**What needs to be done:** The lines to print are the one containing "v f).benches = s.benches := rfl" and every line after it through the end of the entries below. Print them exactly and nothing else.

*** Data extracts ***

/-! ### updCore -/

@[simp] theorem State.updCore_pools (b : BenchId) (c : CoreId) (f : Core → Core) : (s.updCore b c f).pools = s.pools :=
  by simp [State.updCore]
@[simp] theorem State.updCore_clocks (b : BenchId) (c : CoreId) (f : Core → Core) : (s.updCore b c f).clocks = s.clocks :=
  by simp [State.updCore]
@[simp] theorem State.updCore_mem (b : BenchId) (c : CoreId) (f : Core → Core) : (s.updCore b c f).mem = s.mem :=
  by simp [State.updCore]
@[simp] theorem State.updCore_llc (b : BenchId) (c : CoreId) (f : Core → Core) : (s.updCore b c f).llc = s.llc :=
  by simp [State.updCore]
@[simp] theorem State.updCore_tlb (b : BenchId) (c : CoreId) (f : Core → Core) : (s.updCore b c f).tlb = s.tlb :=
  by simp [State.updCore]
@[simp] theorem State.updCore_atomicMarks (b : BenchId) (c : CoreId) (f : Core → Core) : (s.updCore b c f).atomicMarks = s.atomicMarks :=
  by simp [State.updCore]
@[simp] theorem State.updCore_quads (b : BenchId) (c : CoreId) (f : Core → Core) : (s.updCore b c f).quads = s.quads :=
  by simp [State.updCore]
@[simp] theorem State.updCore_parts (b : BenchId) (c : CoreId) (f : Core → Core) : (s.updCore b c f).parts = s.parts :=
  by simp [State.updCore]
@[simp] theorem State.updCore_vfs (b : BenchId) (c : CoreId) (f : Core → Core) : (s.updCore b c f).vfs = s.vfs :=
  by simp [State.updCore]
@[simp] theorem State.updCore_ctxs (b : BenchId) (c : CoreId) (f : Core → Core) : (s.updCore b c f).ctxs = s.ctxs :=
  by simp [State.updCore]
@[simp] theorem State.updCore_scx (b : BenchId) (c : CoreId) (f : Core → Core) : (s.updCore b c f).scx = s.scx :=
  by simp [State.updCore]
@[simp] theorem State.updCore_links (b : BenchId) (c : CoreId) (f : Core → Core) : (s.updCore b c f).links = s.links :=
  by simp [State.updCore]
@[simp] theorem State.updCore_dev (b : BenchId) (c : CoreId) (f : Core → Core) : (s.updCore b c f).dev = s.dev :=
  by simp [State.updCore]
@[simp] theorem State.updCore_agenda (b : BenchId) (c : CoreId) (f : Core → Core) : (s.updCore b c f).agenda = s.agenda :=
  by simp [State.updCore]
@[simp] theorem State.updCore_cur (b : BenchId) (c : CoreId) (f : Core → Core) : (s.updCore b c f).cur = s.cur :=
  by simp [State.updCore]
@[simp] theorem State.updCore_ticks (b : BenchId) (c : CoreId) (f : Core → Core) : (s.updCore b c f).ticks = s.ticks :=
  by simp [State.updCore]
@[simp] theorem State.updCore_out (b : BenchId) (c : CoreId) (f : Core → Core) : (s.updCore b c f).out = s.out :=
  by simp [State.updCore]

/-! ### updStream -/

@[simp] theorem State.updStream_pools (b : BenchId) (c : CoreId) (t : StreamId) (f : Stream → Stream) : (s.updStream b c t f).pools = s.pools :=
  by simp [State.updStream]
@[simp] theorem State.updStream_clocks (b : BenchId) (c : CoreId) (t : StreamId) (f : Stream → Stream) : (s.updStream b c t f).clocks = s.clocks :=
  by simp [State.updStream]
@[simp] theorem State.updStream_mem (b : BenchId) (c : CoreId) (t : StreamId) (f : Stream → Stream) : (s.updStream b c t f).mem = s.mem :=
  by simp [State.updStream]
@[simp] theorem State.updStream_llc (b : BenchId) (c : CoreId) (t : StreamId) (f : Stream → Stream) : (s.updStream b c t f).llc = s.llc :=
  by simp [State.updStream]
@[simp] theorem State.updStream_tlb (b : BenchId) (c : CoreId) (t : StreamId) (f : Stream → Stream) : (s.updStream b c t f).tlb = s.tlb :=
  by simp [State.updStream]
@[simp] theorem State.updStream_atomicMarks (b : BenchId) (c : CoreId) (t : StreamId) (f : Stream → Stream) : (s.updStream b c t f).atomicMarks = s.atomicMarks :=
  by simp [State.updStream]
@[simp] theorem State.updStream_quads (b : BenchId) (c : CoreId) (t : StreamId) (f : Stream → Stream) : (s.updStream b c t f).quads = s.quads :=
  by simp [State.updStream]
@[simp] theorem State.updStream_parts (b : BenchId) (c : CoreId) (t : StreamId) (f : Stream → Stream) : (s.updStream b c t f).parts = s.parts :=
  by simp [State.updStream]
@[simp] theorem State.updStream_vfs (b : BenchId) (c : CoreId) (t : StreamId) (f : Stream → Stream) : (s.updStream b c t f).vfs = s.vfs :=
  by simp [State.updStream]
@[simp] theorem State.updStream_ctxs (b : BenchId) (c : CoreId) (t : StreamId) (f : Stream → Stream) : (s.updStream b c t f).ctxs = s.ctxs :=
  by simp [State.updStream]
@[simp] theorem State.updStream_scx (b : BenchId) (c : CoreId) (t : StreamId) (f : Stream → Stream) : (s.updStream b c t f).scx = s.scx :=
  by simp [State.updStream]
@[simp] theorem State.updStream_links (b : BenchId) (c : CoreId) (t : StreamId) (f : Stream → Stream) : (s.updStream b c t f).links = s.links :=
  by simp [State.updStream]
@[simp] theorem State.updStream_dev (b : BenchId) (c : CoreId) (t : StreamId) (f : Stream → Stream) : (s.updStream b c t f).dev = s.dev :=
  by simp [State.updStream]
@[simp] theorem State.updStream_agenda (b : BenchId) (c : CoreId) (t : StreamId) (f : Stream → Stream) : (s.updStream b c t f).agenda = s.agenda :=
  by simp [State.updStream]
@[simp] theorem State.updStream_cur (b : BenchId) (c : CoreId) (t : StreamId) (f : Stream → Stream) : (s.updStream b c t f).cur = s.cur :=
  by simp [State.updStream]
@[simp] theorem State.updStream_ticks (b : BenchId) (c : CoreId) (t : StreamId) (f : Stream → Stream) : (s.updStream b c t f).ticks = s.ticks :=
  by simp [State.updStream]
@[simp] theorem State.updStream_out (b : BenchId) (c : CoreId) (t : StreamId) (f : Stream → Stream) : (s.updStream b c t f).out = s.out :=
  by simp [State.updStream]

/-! ### updPart -/

@[simp] theorem State.updPart_benches (p : PartId) (f : Part → Part) : (s.updPart p f).benches = s.benches := rfl
@[simp] theorem State.updPart_pools (p : PartId) (f : Part → Part) : (s.updPart p f).pools = s.pools := rfl
@[simp] theorem State.updPart_clocks (p : PartId) (f : Part → Part) : (s.updPart p f).clocks = s.clocks := rfl
@[simp] theorem State.updPart_mem (p : PartId) (f : Part → Part) : (s.updPart p f).mem = s.mem := rfl
@[simp] theorem State.updPart_llc (p : PartId) (f : Part → Part) : (s.updPart p f).llc = s.llc := rfl
@[simp] theorem State.updPart_tlb (p : PartId) (f : Part → Part) : (s.updPart p f).tlb = s.tlb := rfl
@[simp] theorem State.updPart_atomicMarks (p : PartId) (f : Part → Part) : (s.updPart p f).atomicMarks = s.atomicMarks := rfl
@[simp] theorem State.updPart_quads (p : PartId) (f : Part → Part) : (s.updPart p f).quads = s.quads := rfl
@[simp] theorem State.updPart_vfs (p : PartId) (f : Part → Part) : (s.updPart p f).vfs = s.vfs := rfl
@[simp] theorem State.updPart_ctxs (p : PartId) (f : Part → Part) : (s.updPart p f).ctxs = s.ctxs := rfl
@[simp] theorem State.updPart_scx (p : PartId) (f : Part → Part) : (s.updPart p f).scx = s.scx := rfl
@[simp] theorem State.updPart_links (p : PartId) (f : Part → Part) : (s.updPart p f).links = s.links := rfl
@[simp] theorem State.updPart_dev (p : PartId) (f : Part → Part) : (s.updPart p f).dev = s.dev := rfl
@[simp] theorem State.updPart_agenda (p : PartId) (f : Part → Part) : (s.updPart p f).agenda = s.agenda := rfl
@[simp] theorem State.updPart_cur (p : PartId) (f : Part → Part) : (s.updPart p f).cur = s.cur := rfl
@[simp] theorem State.updPart_ticks (p : PartId) (f : Part → Part) : (s.updPart p f).ticks = s.ticks := rfl
@[simp] theorem State.updPart_out (p : PartId) (f : Part → Part) : (s.updPart p f).out = s.out := rfl

/-! ### updWindow -/

@[simp] theorem State.updWindow_benches (p : PartId) (n : BitVec 6) (f : Window → Window) : (s.updWindow p n f).benches = s.benches := rfl
@[simp] theorem State.updWindow_pools (p : PartId) (n : BitVec 6) (f : Window → Window) : (s.updWindow p n f).pools = s.pools := rfl
@[simp] theorem State.updWindow_clocks (p : PartId) (n : BitVec 6) (f : Window → Window) : (s.updWindow p n f).clocks = s.clocks := rfl
@[simp] theorem State.updWindow_mem (p : PartId) (n : BitVec 6) (f : Window → Window) : (s.updWindow p n f).mem = s.mem := rfl
@[simp] theorem State.updWindow_llc (p : PartId) (n : BitVec 6) (f : Window → Window) : (s.updWindow p n f).llc = s.llc := rfl
@[simp] theorem State.updWindow_tlb (p : PartId) (n : BitVec 6) (f : Window → Window) : (s.updWindow p n f).tlb = s.tlb := rfl
@[simp] theorem State.updWindow_atomicMarks (p : PartId) (n : BitVec 6) (f : Window → Window) : (s.updWindow p n f).atomicMarks = s.atomicMarks := rfl
@[simp] theorem State.updWindow_quads (p : PartId) (n : BitVec 6) (f : Window → Window) : (s.updWindow p n f).quads = s.quads := rfl
@[simp] theorem State.updWindow_vfs (p : PartId) (n : BitVec 6) (f : Window → Window) : (s.updWindow p n f).vfs = s.vfs := rfl
@[simp] theorem State.updWindow_ctxs (p : PartId) (n : BitVec 6) (f : Window → Window) : (s.updWindow p n f).ctxs = s.ctxs := rfl
@[simp] theorem State.updWindow_scx (p : PartId) (n : BitVec 6) (f : Window → Window) : (s.updWindow p n f).scx = s.scx := rfl
@[simp] theorem State.updWindow_links (p : PartId) (n : BitVec 6) (f : Window → Window) : (s.updWindow p n f).links = s.links := rfl
@[simp] theorem State.updWindow_dev (p : PartId) (n : BitVec 6) (f : Window → Window) : (s.updWindow p n f).dev = s.dev := rfl
@[simp] theorem State.updWindow_agenda (p : PartId) (n : BitVec 6) (f : Window → Window) : (s.updWindow p n f).agenda = s.agenda := rfl
@[simp] theorem State.updWindow_cur (p : PartId) (n : BitVec 6) (f : Window → Window) : (s.updWindow p n f).cur = s.cur := rfl
@[simp] theorem State.updWindow_ticks (p : PartId) (n : BitVec 6) (f : Window → Window) : (s.updWindow p n f).ticks = s.ticks := rfl
@[simp] theorem State.updWindow_out (p : PartId) (n : BitVec 6) (f : Window → Window) : (s.updWindow p n f).out = s.out := rfl

/-! ### updVf -/

@[simp] theorem State.updVf_benches (v : VfId) (f : Vf → Vf) : (s.updVf v f).benches = s.benches := rfl
@[simp] theorem State.updVf_pools (v : VfId) (f : Vf → Vf) : (s.updVf v f).pools = s.pools := rfl
@[simp] theorem State.updVf_clocks (v : VfId) (f : Vf → Vf) : (s.updVf v f).clocks = s.clocks := rfl
@[simp] theorem State.updVf_mem (v : VfId) (f : Vf → Vf) : (s.updVf v f).mem = s.mem := rfl
@[simp] theorem State.updVf_llc (v : VfId) (f : Vf → Vf) : (s.updVf v f).llc = s.llc := rfl
@[simp] theorem State.updVf_tlb (v : VfId) (f : Vf → Vf) : (s.updVf v f).tlb = s.tlb := rfl
@[simp] theorem State.updVf_atomicMarks (v : VfId) (f : Vf → Vf) : (s.updVf v f).atomicMarks = s.atomicMarks := rfl
@[simp] theorem State.updVf_quads (v : VfId) (f : Vf → Vf) : (s.updVf v f).quads = s.quads := rfl
@[simp] theorem State.updVf_parts (v : VfId) (f : Vf → Vf) : (s.updVf v f).parts = s.parts := rfl
@[simp] theorem State.updVf_ctxs (v : VfId) (f : Vf → Vf) : (s.updVf v f).ctxs = s.ctxs := rfl
@[simp] theorem State.updVf_scx (v : VfId) (f : Vf → Vf) : (s.updVf v f).scx = s.scx := rfl
@[simp] theorem State.updVf_links (v : VfId) (f : Vf → Vf) : (s.updVf v f).links = s.links := rfl
@[simp] theorem State.updVf_dev (v : VfId) (f : Vf → Vf) : (s.updVf v f).dev = s.dev := rfl
@[simp] theorem State.updVf_agenda (v : VfId) (f : Vf → Vf) : (s.updVf v f).agenda = s.agenda := rfl
@[simp] theorem State.updVf_cur (v : VfId) (f : Vf → Vf) : (s.updVf v f).cur = s.cur := rfl
@[simp] theorem State.updVf_ticks (v : VfId) (f : Vf → Vf) : (s.updVf v f).ticks = s.ticks := rfl
@[simp] theorem State.updVf_out (v : VfId) (f : Vf → Vf) : (s.updVf v f).out = s.out := rfl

*** End of Data extracts ***

**Response:**
@[simp] theorem State.updVf_benches (v : VfId) (f : Vf → Vf) : (s.updVf v f).benches = s.benches := rfl
@[simp] theorem State.updVf_pools (v : VfId) (f : Vf → Vf) : (s.updVf v f).pools = s.pools := rfl
@[simp] theorem State.updVf_clocks (v : VfId) (f : Vf → Vf) : (s.updVf v f).clocks = s.clocks := rfl
@[simp] theorem State.updVf_mem (v : VfId) (f : Vf → Vf) : (s.updVf v f).mem = s.mem := rfl
@[simp] theorem State.updVf_llc (v : VfId) (f : Vf → Vf) : (s.updVf v f).llc = s.llc := rfl
@[simp] theorem State.updVf_tlb (v : VfId) (f : Vf → Vf) : (s.updVf v f).tlb = s.tlb := rfl
@[simp] theorem State.updVf_atomicMarks (v : VfId) (f : Vf → Vf) : (s.updVf v f).atomicMarks = s.atomicMarks := rfl
@[simp] theorem State.updVf_quads (v : VfId) (f : Vf → Vf) : (s.updVf v f).quads = s.quads := rfl
@[simp] theorem State.updVf_parts (v : VfId) (f : Vf → Vf) : (s.updVf v f).parts = s.parts := rfl
@[simp] theorem State.updVf_ctxs (v : VfId) (f : Vf → Vf) : (s.updVf v f).ctxs = s.ctxs := rfl
@[simp] theorem State.updVf_scx (v : VfId) (f : Vf → Vf) : (s.updVf v f).scx = s.scx := rfl
@[simp] theorem State.updVf_links (v : VfId) (f : Vf → Vf) : (s.updVf v f).links = s.links := rfl
@[simp] theorem State.updVf_dev (v : VfId) (f : Vf → Vf) : (s.updVf v f).dev = s.dev := rfl
@[simp] theorem State.updVf_agenda (v : VfId) (f : Vf → Vf) : (s.updVf v f).agenda = s.agenda := rfl
@[simp] theorem State.updVf_cur (v : VfId) (f : Vf → Vf) : (s.updVf v f).cur = s.cur := rfl
@[simp] theorem State.updVf_ticks (v : VfId) (f : Vf → Vf) : (s.updVf v f).ticks = s.ticks := rfl
@[simp] theorem State.updVf_out (v : VfId) (f : Vf → Vf) : (s.updVf v f).out = s.out := rfl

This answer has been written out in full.